Data shown:
**********
-- ==== Sys2Proof/Machine/Control.lean ====
section
/-! DEFINITION. The control family: `NOP` (42_control.md R95). -/

namespace Sys2Proof.Machine

/-- `NOP`: `respond(OK, 0)` (42_control.md R95). -/
def execNop (s : State) : Host.Outcome State Fault Refusal :=
  respond .ok 0x00000000 s

end Sys2Proof.Machine
end

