-- ==== Sys2Proof/Laws/Crc32.lean ====
section
/-! SUPPORT. Small laws of the checksum functions. -/

namespace Sys2Proof.Machine

@[simp] theorem crcSteps_zero (c : Word) : crcSteps 0 c = c := rfl
@[simp] theorem crcSteps_succ (n : Nat) (c : Word) : crcSteps (n + 1) c = crcSteps n (crcStep c) := rfl

@[simp] theorem crcBytes_nil (c : Word) : crcBytes c [] = c := rfl
@[simp] theorem crcBytes_cons (c : Word) (b : Byte) (m : List Byte) :
    crcBytes c (b :: m) = crcBytes (crcUpdate c b) m := rfl

/-- Streaming (41_crc.md R89, law 1). -/
theorem crcBytes_append (c : Word) (m n : List Byte) :
    crcBytes c (m ++ n) = crcBytes (crcBytes c m) n := by
  induction m generalizing c with
  | nil => rfl
  | cons b m ih => exact ih _

/-- `CrcOut` is its own inverse (41_crc.md R78). -/
@[simp] theorem crcOut_crcOut (c : Word) : crcOut (crcOut c) = c := by
  simp [crcOut]

/-- A message's checksum is `CrcOut` of its remainder (41_crc.md R77, R78). -/
theorem crc32_eq (m : List Byte) : crc32 m = crcOut (crcBytes Config.crcInit m) := rfl

end Sys2Proof.Machine
end

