theorem witness_IllegalWordsAnswered :
    AcceptsNow (accepts 0x2100000131 rust) 0x2100000131 ∧ decode 0x2100000131 = .error (.strayOperandBits 0x21) :=
  ⟨acceptsNow_accepts _ _, by decide⟩

theorem witness_ResponseWordLayout :
    (run 0x1052753174 rust).map (fun x => x.2.map (·.status)) = some (some .typeParseError) ∧
    (run 0x1100000000 noTag).map (fun x => x.2.map (·.status)) = some (some .noTag) ∧
    (run 0x2500000000 rust).map (fun x => x.2.map (·.status)) = some (some .illegalCmd) ∧
    AcceptsNow (accepts 0x2500000000 rust) 0x2500000000 :=
  ⟨by decide, by decide, by decide, acceptsNow_accepts _ _⟩

theorem witness_NopDoesNothing : (0x00000001 : Word) ≠ 0 := by decide

theorem witness_TypeLoadConstructsOrClears :
    (isLetter (BitVec.extractLsb' 24 8 0x415A617A#32) = true ∧ isLetter (BitVec.extractLsb' 16 8 0x415A617A#32) = true ∧
      isLetter (BitVec.extractLsb' 8 8 0x415A617A#32) = true ∧ isLetter (BitVec.extractLsb' 0 8 0x415A617A#32) = true) ∧
    ¬ (isLetter (BitVec.extractLsb' 24 8 0x415A617B#32) = true ∧ isLetter (BitVec.extractLsb' 16 8 0x415A617B#32) = true ∧
      isLetter (BitVec.extractLsb' 8 8 0x415A617B#32) = true ∧ isLetter (BitVec.extractLsb' 0 8 0x415A617B#32) = true) := by
  decide

theorem witness_TypeReadReturnsTagBytes :
    rust.block.tagValid = true ∧ noTag.block.tagValid = false ∧ Safe noTag := ⟨rfl, rfl, safe_noTag⟩

theorem witness_TypePropsReturnsProperties : rust.block.tagValid = true ∧ noTag.block.tagValid = false := ⟨rfl, rfl⟩

theorem witness_TypeEqComparesFourBytes :
    (rust.block.tagValid = true ∧ (0x52755374 : Word) = tagWord rust.block.tag) ∧
    (rust.block.tagValid = true ∧ (0x72755374 : Word) ≠ tagWord rust.block.tag) ∧ noTag.block.tagValid = false ∧
    (Safe rust ∧ rust.block.tagValid = true ∧ tagOk 0x00000000 = false) :=
  ⟨⟨rfl, by decide⟩, ⟨rfl, by decide⟩, rfl, safe_rust, rfl, by decide⟩

theorem witness_CrcInitStartsMessage : (accepts 0x2000000000 State.reset).block = State.reset.block := rfl

theorem witness_CrcByteAbsorbsByte :
    BitVec.extractLsb' 8 24 0xFFFFFFFF#32 = BitVec.extractLsb' 8 24 0xFFFFFF00#32 ∧
    BitVec.extractLsb' 0 8 0xFFFFFFFF#32 ^^^ 0x00#8 = BitVec.extractLsb' 0 8 0xFFFFFF00#32 ^^^ 0xFF#8 := by decide

theorem witness_CrcTagAbsorbsTagBytes : rust.block.tagValid = true ∧ noTag.block.tagValid = false := ⟨rfl, rfl⟩

theorem witness_CrcReadReturnsChecksum : (accepts 0x2300000000 State.reset).block = State.reset.block := rfl

theorem witness_CrcCheckComparesChecksum :
    rust.block.crc ^^^ 0xFFFFFFFF = 0x83DCEFB7 ∧ rust.block.crc ^^^ 0xFFFFFFFF ≠ 0x83DCEFB6 := by decide

/-- Each failing status is answered somewhere, and `OK` too. -/
theorem witness_statuses :
    run 0x1052753174 rust = shows noTag .typeParseError 0x00000000 ∧
    run 0x24FFFFFFFF rust = shows rust .crcMismatch 0x83DCEFB7 ∧
    run 0x1300000000 noTag = shows noTag .noTag 0x00000000 ∧
    run 0x2500000000 rust = shows rust .illegalCmd 0x00000000 ∧
    run 0x2300000000 rust = shows rust .ok 0x83DCEFB7 := by decide

theorem witness_StatusOrigins : run 0x1052753174 rust = shows noTag .typeParseError 0x00000000 ∧
    run 0x24FFFFFFFF rust = shows rust .crcMismatch 0x83DCEFB7 ∧
    run 0x1300000000 noTag = shows noTag .noTag 0x00000000 ∧
    run 0x2500000000 rust = shows rust .illegalCmd 0x00000000 :=
  ⟨witness_statuses.1, witness_statuses.2.1, witness_statuses.2.2.1, witness_statuses.2.2.2.1⟩

theorem witness_StatusPriority : decode 0x1100000001 = .error (.strayOperandBits 0x11) ∧
    (decode 0x1100000000 = .ok .typeRead ∧ NeedsTag .typeRead ∧ noTag.block.tagValid = false) ∧
    decode 0x1052753174 = .ok (.typeLoad 0x52753174) ∧ decode 0x24FFFFFFFF = .ok (.crcCheck 0xFFFFFFFF) ∧
    (decode 0x2300000000 = .ok .crcRead ∧ ¬ NeedsTag .crcRead ∧ ∀ x, Instr.crcRead ≠ .typeLoad x) ∧
    (decode 0x1100000000 = .ok .typeRead ∧ NeedsTag .typeRead ∧ rust.block.tagValid = true) ∧ ResetNow resetting :=
  ⟨by decide, ⟨by decide, .inl rfl, rfl⟩, by decide, by decide, ⟨by decide, by simp [NeedsTag], by simp⟩,
    ⟨by decide, .inl rfl, rfl⟩, rfl⟩

theorem witness_FailureEffects : Safe rust ∧ Safe noTag ∧
    run 0x1052753174 rust = shows noTag .typeParseError 0x00000000 ∧
    run 0x24FFFFFFFF rust = shows rust .crcMismatch 0x83DCEFB7 ∧
    run 0x1300000000 noTag = shows noTag .noTag 0x00000000 ∧
    run 0x2500000000 rust = shows rust .illegalCmd 0x00000000 :=
  ⟨safe_rust, safe_noTag, witness_StatusOrigins⟩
**********
Problem details:
Going through the listing, tally each line that contains "respond", then state the total with no other text.

Response for this exercise:
2